WS4J
Statement
This project was exported from the original Google Code Location. The purpose is to publish an artifact to Maven Central. The repository has been changed to build with sbt instead of Maven.
To run the tests, download http://nlpwww.nict.go.jp/wn-ja/data/1.1/wnjpn.db.gz
and unzip the .db
file into the config
directory.
The original author is Hideki Shima. Below is the original README:
contributing
Please see the file CONTRIBUTING.md
Thanks for downloading WS4J (http://code.google.com/p/ws4j).
Introduction
This software provides APIs for several semantic relatedness algorithms for, in theory, any WordNet instance. The codebase has been mostly ported from WordNet-Similarity-2.05 (http://wn-similarity.sourceforge.net/). We also use the data files from WordNet-Similarity-2.05 and WordNet-InfoContent-3.0, as seen in src/main/resources.
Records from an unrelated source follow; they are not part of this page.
-- ==== Sys2Proof/Proofs/StepAndResets.lean ====
section
/-! The command rows on an idle link (R173), the step on a waiting and on an empty queue, what both resets leave, and the
answers of IDENTIFY and RESET. -/

namespace Sys2Proof.Machine

/-! ## The command rows on an idle link -/

/-- A command row on an idle link is taken by its owner and answered at once (R173), whatever the command. -/
theorem next_submit_of_take {s t : State} {a : Answer} (hidle : s.linkIdle) (f : Frame) (own : State → State × Answer)
    (htake : own s = (t, a)) :
    (.next (s.submit f own) : Result) = .next (t.replied f.kind f.tag a.code a.fields) :=
  congrArg Host.Outcome.next (s.submit_answers hidle f own htake)

section Rows

variable {s t : State} {tag : Byte} {r : Answer} (hidle : s.linkIdle)
include hidle

theorem exec_identify_of_take (htake : s.takeIdentify = (t, r)) :
    exec (.identify tag) s = .next (t.replied 0x01 tag r.code r.fields) :=
  next_submit_of_take hidle (Frame.identify tag) _ htake

theorem exec_reset_of_take (htake : s.takeReset = (t, r)) :
    exec (.reset tag) s = .next (t.replied 0x02 tag r.code r.fields) :=
  next_submit_of_take hidle (Frame.reset tag) _ htake

theorem exec_readStatus_of_take {page : Byte} (htake : s.takeReadStatus page = (t, r)) :
    exec (.readStatus tag page) s = .next (t.replied 0x03 tag r.code r.fields) :=
  next_submit_of_take hidle (Frame.readStatus tag page) _ htake

theorem exec_readBank_of_take {bank : Byte} (htake : s.takeReadBank bank = (t, r)) :
    exec (.readBank tag bank) s = .next (t.replied 0x04 tag r.code r.fields) :=
  next_submit_of_take hidle (Frame.readBank tag bank) _ htake

theorem exec_readSlot_of_take {bank index : Byte} (htake : s.takeReadSlot bank index = (t, r)) :
    exec (.readSlot tag bank index) s = .next (t.replied 0x05 tag r.code r.fields) :=
  next_submit_of_take hidle (Frame.readSlot tag bank index) _ htake

theorem exec_setZoneBox_of_take {x0 x1 y0 y1 z0 z1 : BitVec 32} (htake : s.takeSetZoneBox (zoneBoxOf x0 x1 y0 y1 z0 z1) = (t, r)) :
    exec (.setZoneBox tag x0 x1 y0 y1 z0 z1) s = .next (t.replied 0x09 tag r.code r.fields) :=
  next_submit_of_take hidle (Frame.setZoneBox tag x0 x1 y0 y1 z0 z1) _ htake

theorem exec_setZoneRow_of_take {row : Byte} {cells : BitVec 64} (htake : s.takeSetZoneRow row cells = (t, r)) :
    exec (.setZoneRow tag row cells) s = .next (t.replied 0x0A tag r.code r.fields) :=
  next_submit_of_take hidle (Frame.setZoneRow tag row cells) _ htake

theorem exec_openBank_of_take {bank datum walk : Byte} {w : BitVec 16} (htake : s.takeOpenBank bank datum walk w = (t, r)) :
    exec (.openBank tag bank datum walk w) s = .next (t.replied 0x10 tag r.code r.fields) :=
  next_submit_of_take hidle (Frame.openBank tag bank datum walk w) _ htake

theorem exec_discardBank_of_take {bank : Byte} (htake : s.takeDiscardBank bank = (t, r)) :
    exec (.discardBank tag bank) s = .next (t.replied 0x13 tag r.code r.fields) :=
  next_submit_of_take hidle (Frame.discardBank tag bank) _ htake

theorem exec_skipSlot_of_take {bank index : Byte} (htake : s.takeSkipSlot bank index = (t, r)) :
    exec (.skipSlot tag bank index) s = .next (t.replied 0x15 tag r.code r.fields) :=
  next_submit_of_take hidle (Frame.skipSlot tag bank index) _ htake

theorem exec_setPlacement_of_take {l w w' k q a : Byte} {u : BitVec 16} (htake : s.takeSetPlacement (settingsOf l w w' k q a u) = (t, r)) :
    exec (.setPlacement tag l w w' k q a u) s = .next (t.replied 0x18 tag r.code r.fields) :=
  next_submit_of_take hidle (Frame.setPlacement tag l w w' k q a u) _ htake

theorem exec_setFeed_of_take {a b c : Byte} (htake : s.takeSetFeed a b c = (t, r)) :
    exec (.setFeed tag a b c) s = .next (t.replied 0x19 tag r.code r.fields) :=
  next_submit_of_take hidle (Frame.setFeed tag a b c) _ htake

theorem exec_setAdhesive_of_take {a c : BitVec 16} {b : Byte} (htake : s.takeSetAdhesive a b c = (t, r)) :
    exec (.setAdhesive tag a b c) s = .next (t.replied 0x1A tag r.code r.fields) :=
  next_submit_of_take hidle (Frame.setAdhesive tag a b c) _ htake

theorem exec_setSupplyMark_of_take {a b c : Byte} (htake : s.takeSetSupplyMark a b c = (t, r)) :
    exec (.setSupplyMark tag a b c) s = .next (t.replied 0x1B tag r.code r.fields) :=
  next_submit_of_take hidle (Frame.setSupplyMark tag a b c) _ htake

theorem exec_setWatch_of_take {c : Byte} (htake : s.takeSetWatch c = (t, r)) :
    exec (.setWatch tag c) s = .next (t.replied 0x1C tag r.code r.fields) :=
  next_submit_of_take hidle (Frame.setWatch tag c) _ htake

theorem exec_clearWatch_of_take {c : Byte} (htake : s.takeClearWatch c = (t, r)) :
    exec (.clearWatch tag c) s = .next (t.replied 0x1D tag r.code r.fields) :=
  next_submit_of_take hidle (Frame.clearWatch tag c) _ htake

theorem exec_setNotices_of_take {e : BitVec 16} (htake : s.takeSetNotices e = (t, r)) :
    exec (.setNotices tag e) s = .next (t.replied 0x1E tag r.code r.fields) :=
  next_submit_of_take hidle (Frame.setNotices tag e) _ htake

theorem exec_brickLoaded_of_take {feedTag : Byte} {m : BitVec 16} (htake : s.takeBrickLoaded feedTag m = (t, r)) :
    exec (.brickLoaded tag feedTag m) s = .next (t.replied 0x20 tag r.code r.fields) :=
  next_submit_of_take hidle (Frame.brickLoaded tag feedTag m) _ htake

theorem exec_endCourse_of_take (htake : s.takeEndCourse = (t, r)) :
    exec (.endCourse tag) s = .next (t.replied 0x21 tag r.code r.fields) :=
  next_submit_of_take hidle (Frame.endCourse tag) _ htake

theorem exec_purge_of_take (htake : s.takePurge = (t, r)) :
    exec (.purge tag) s = .next (t.replied 0x22 tag r.code r.fields) :=
  next_submit_of_take hidle (Frame.purge tag) _ htake

theorem exec_abandon_of_take (htake : s.takeAbandon = (t, r)) :
    exec (.abandon tag) s = .next (t.replied 0x23 tag r.code r.fields) :=
  next_submit_of_take hidle (Frame.abandon tag) _ htake

theorem exec_pause_of_take (htake : s.takePause = (t, r)) :
    exec (.pause tag) s = .next (t.replied 0x29 tag r.code r.fields) :=
  next_submit_of_take hidle (Frame.pause tag) _ htake

theorem exec_stow_of_take (htake : s.takeStow = (t, r)) :
    exec (.stow tag) s = .next (t.replied 0x2B tag r.code r.fields) :=
  next_submit_of_take hidle (Frame.stow tag) _ htake

theorem exec_enterSetup_of_take (htake : s.takeEnterSetup = (t, r)) :
    exec (.enterSetup tag) s = .next (t.replied 0x2C tag r.code r.fields) :=
  next_submit_of_take hidle (Frame.enterSetup tag) _ htake

theorem exec_clearFault_of_take (htake : s.takeClearFault = (t, r)) :
    exec (.clearFault tag) s = .next (t.replied 0x2D tag r.code r.fields) :=
  next_submit_of_take hidle (Frame.clearFault tag) _ htake


theorem exec_loadSlots_of_take {bank first count : Byte} {rs : List SlotRecord} (hcount : rs.length = count.toNat)
    (htake : s.takeLoadSlots bank first rs = (t, r)) :
    exec (.loadSlots tag bank first count rs) s = .next (t.replied 0x11 tag r.code r.fields) :=
  next_submit_of_take hidle (Frame.loadSlots tag bank first count rs) _ ((if_pos hcount).trans htake)

end Rows

/-! ## The step -/

/-- Settles O1: the front of the queue is what `step` hands to `exec`. -/
theorem stepRunsTheFrontOfTheQueue : Obligations.StepRunsTheFrontOfTheQueue := by
  unfold Obligations.StepRunsTheFrontOfTheQueue
  intro s c rest
  rfl

theorem step_of_empty_queue {s : State} (h : s.pending = []) : step s = s.idle := by
  simp only [step, h]

/-- Among several events that stand due the free choice names one. -/
theorem State.idle_of_several {s : State} (h : 1 < s.ownEvents.length) :
    ∃ i ∈ s.ownEvents, s.idle = exec i s.drawChoice := by
  unfold State.idle
  match hev : s.ownEvents with
  | [] => simp [hev] at h
  | [i] => simp [hev] at h
  | i :: j :: rest =>
    have hlt : Config.freeChoice s.clock.choices % (rest.length + 2) < (i :: j :: rest).length :=
      Nat.mod_lt _ (Nat.succ_pos _)
    refine ⟨(i :: j :: rest)[_]'hlt, List.getElem_mem hlt, ?_⟩
    simp only [List.getElem?_eq_getElem hlt, Option.getD_some]

/-- Settles O2: by the number of own events that stand due. -/
theorem idleStepTicksOrTakesADueEvent : Obligations.IdleStepTicksOrTakesADueEvent := by
  unfold Obligations.IdleStepTicksOrTakesADueEvent
  intro s hempty
  rw [step_of_empty_queue hempty]
  refine ⟨fun hnone => ?tick, fun i hone => ?one, State.idle_of_several⟩
  case tick =>
    have hnow : max s.clock.now (s.clock.now + 1) = s.clock.now + 1 := max_eq_right (Nat.le_succ _)
    have hpassed : s.clock.now + 1 - s.clock.now = 1 := Nat.add_sub_cancel_left ..
    simp only [State.idle, hnone, State.tick, State.runTo, hnow, hpassed, pumpTop]
  case one => simp only [State.idle, hone]

/-! ## The resets (R167) -/

section Resets

variable (s : State) (cause : ResetCause) (cradles : CradleCount) (travel : Travel) (halt : Bool)

/-- The state after a reset (`State.resetWith_eq`): READY is being sent, and under HALT the part is FAULTED with its MODE and
FAULT notices waiting. -/
def State.afterReset : State :=
  { State.resetValues cause cradles travel halt s.place.gripped
      { s.clock with stoppedAt := if halt then some s.clock.now else none } s.pending with
    cradles := { CradleUnit.reset with hold := halt }
    mode := { ModeControl.reset cause cradles travel halt with
      mode := if halt then .faulted else .setup
      fault := if halt then some { primary := .halt, further := 0, modeAtFault := .setup } else none }
    link := { LinkInterface.reset with
      notices := if halt then [.mode .faulted .setup .fault, .fault .halt .halt 0] else []
      sending := some (.notice (.ready cause cradles travel .setup)) } }

theorem State.resetWith_eq : (s.resetWith cause cradles travel halt).beginFrame =
    s.afterReset cause cradles travel halt := by
  cases halt with
  | false =>
    simp [State.resetWith, State.afterReset, State.resetValues, LinkInterface.reset, State.raise, Notice.member,
      State.beginFrame]
    exact ⟨rfl, rfl⟩
  | true =>
    simp [State.resetWith, State.afterReset, State.resetValues, LinkInterface.reset, State.raise, Notice.member,
      State.beginFrame, State.reportCause, State.faulted, ModeControl.reset, State.changeMode, Notice.isFault,
      State.evalHold, State.stopGlue, AdhesiveUnit.reset, State.freezePlacement]
    rfl

theorem State.resetWith_holdsResetValues :
    (s.resetWith cause cradles travel halt).beginFrame.holdsResetValues cause cradles travel halt := by
  rw [State.resetWith_eq]
  exact ⟨rfl, rfl, rfl, rfl, rfl, rfl, rfl, rfl, rfl, rfl, rfl, rfl, rfl, rfl, rfl, rfl, rfl, rfl, rfl, rfl, rfl, rfl,
    rfl, rfl, rfl, rfl, rfl, rfl, rfl⟩

theorem State.resetWith_announcesReset :
    (s.resetWith cause cradles travel halt).beginFrame.announcesReset cause cradles travel halt := by
  rw [State.resetWith_eq]
  rfl

/-- The queue of waiting events and the clock are no block's (assumption 31). -/
theorem State.resetWith_outside : (s.resetWith cause cradles travel halt).beginFrame.pending = s.pending ∧
    (s.resetWith cause cradles travel halt).beginFrame.clock.now = s.clock.now := by
  rw [State.resetWith_eq]
  exact ⟨rfl, rfl⟩

end Resets

/-- The end of the RESET reply, the last in the reply list, is the reset (R176). -/
theorem exec_frameTransmissionEnd_of_reset {s : State} {r : Reply} (hpending : s.link.resetPending = true)
    (hsending : s.link.sending = some (.reply r)) (hlast : s.link.replies = []) :
    exec .frameTransmissionEnd s =
      .next (s.resetWith .command s.mode.cradleCount s.mode.travel s.mode.halt).beginFrame := by
  have hfalls : s.resetFalls = true := by simp [State.resetFalls, hpending, LinkInterface.sendingReply, hsending, hlast]
  have hend : s.transmissionEnd =
      (s.resetWith .command s.mode.cradleCount s.mode.travel s.mode.halt).beginFrame := by
    simp [State.transmissionEnd, hsending, hfalls]
  exact congrArg Host.Outcome.next hend

/-- Settles O3: both rows end in `State.resetWith`, whose values are the reset tables'. -/
theorem bothResetsSetTheSameValues : Obligations.BothResetsSetTheSameValues := by
  unfold Obligations.BothResetsSetTheSameValues
  refine ⟨fun s k t h => ?powerOn, fun s r hpending hsending hlast => ?command, rfl, rfl⟩
  case powerOn =>
    exact ⟨_, rfl, s.resetWith_holdsResetValues _ k t h, s.resetWith_announcesReset _ k t h, s.resetWith_outside _ k t h⟩
  case command =>
    exact ⟨_, exec_frameTransmissionEnd_of_reset hpending hsending hlast, s.resetWith_holdsResetValues _ _ _ _,
      s.resetWith_announcesReset _ _ _ _, s.resetWith_outside _ _ _ _⟩

/-! ## IDENTIFY and RESET (R166, R176) -/

theorem CradleCount.number_eq (k : CradleCount) : k.number = if k = .one then 1 else 2 := by cases k <;> rfl
theorem Travel.code_eq (t : Travel) : t.code = if t = .short then 0 else 1 := by cases t <;> rfl
theorem ResetCause.code_eq (c : ResetCause) : c.code = if c = .powerOn then 0 else 1 := by cases c <;> rfl

/-- Settles O4: the answer of Mode Control, its codes as the statement spells them. -/
theorem identifyCarriesPartRevisionStrapsAndCause : Obligations.IdentifyCarriesPartRevisionStrapsAndCause := by
  unfold Obligations.IdentifyCarriesPartRevisionStrapsAndCause
  intro s tag hidle
  have hrow : exec (.identify tag) s = .next (s.replied 0x01 tag .ok
      [⟨2, 0x4C02⟩, ⟨1, 4⟩, ⟨1, s.mode.cradleCount.number⟩, ⟨1, s.mode.travel.code⟩, ⟨1, s.mode.resetCause.code⟩]) :=
    exec_identify_of_take hidle rfl
  rw [hrow, CradleCount.number_eq, Travel.code_eq, ResetCause.code_eq]
  push_cast
  rfl

/-- While a RESET is pending no command is taken. -/
theorem State.settle_of_resetPending {s : State} (n : Nat) (hpending : s.link.resetPending = true) :
    s.settle n = s.beginFrame := by
  cases n with
  | zero => rfl
  | succ n =>
    have hnot : s.beginFrame.mayTake = false := by
      simp [State.mayTake, State.beginFrame_resetPending, hpending]
    simp only [State.settle, hnot, Bool.false_eq_true, if_false]
    split <;> rfl

/-- Settles O5: the answer of RESET, and the admission of a frame under a pending RESET. -/
theorem resetIsAnsweredAndPending : Obligations.ResetIsAnsweredAndPending := by
  unfold Obligations.ResetIsAnsweredAndPending
  refine ⟨fun s tag hidle => exec_reset_of_take hidle rfl,
    fun s k tag body hpending hsending => congrArg Host.Outcome.next ?_⟩
  have hadmit : s.admitFrame ⟨k, tag, body⟩ = s := by simp [State.admitFrame, hpending]
  rw [State.arriveFrame, hadmit, State.settleLink, State.settle_of_resetPending _ hpending,
    State.beginFrame_of_busy s hsending]

end Sys2Proof.Machine
end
We tested WS4J with the JAWJAW on NICT Japanese WordNet (http://nlpwww.nict.go.jp/wn-ja/index.en.html) with which you can analyze English and Japanese (in Princeton WordNet 3.0 compatible synsets).
Preparation
By default, requirement for compilation are:
- JDK 5+
- Maven 2 (or "m2e" plugin on eclipse)
- JAWJAW (Java Wrapper for NICT Japanese/English WordNet; http://code.google.com/p/jawjaw).
It's NORMAL that you see a build error in eclipse as JAWJAW is
not contained in lib/ for the source code distribution.
Before using WS4J, compile and package JAWJAW and put the
jar file under the lib directory in this project: ./lib/jawjaw.jar
Until you do this, WS4J does not compile.
When packaging JAWJAW, you may want to consider enabling on-memory DB mode which is disabled by default.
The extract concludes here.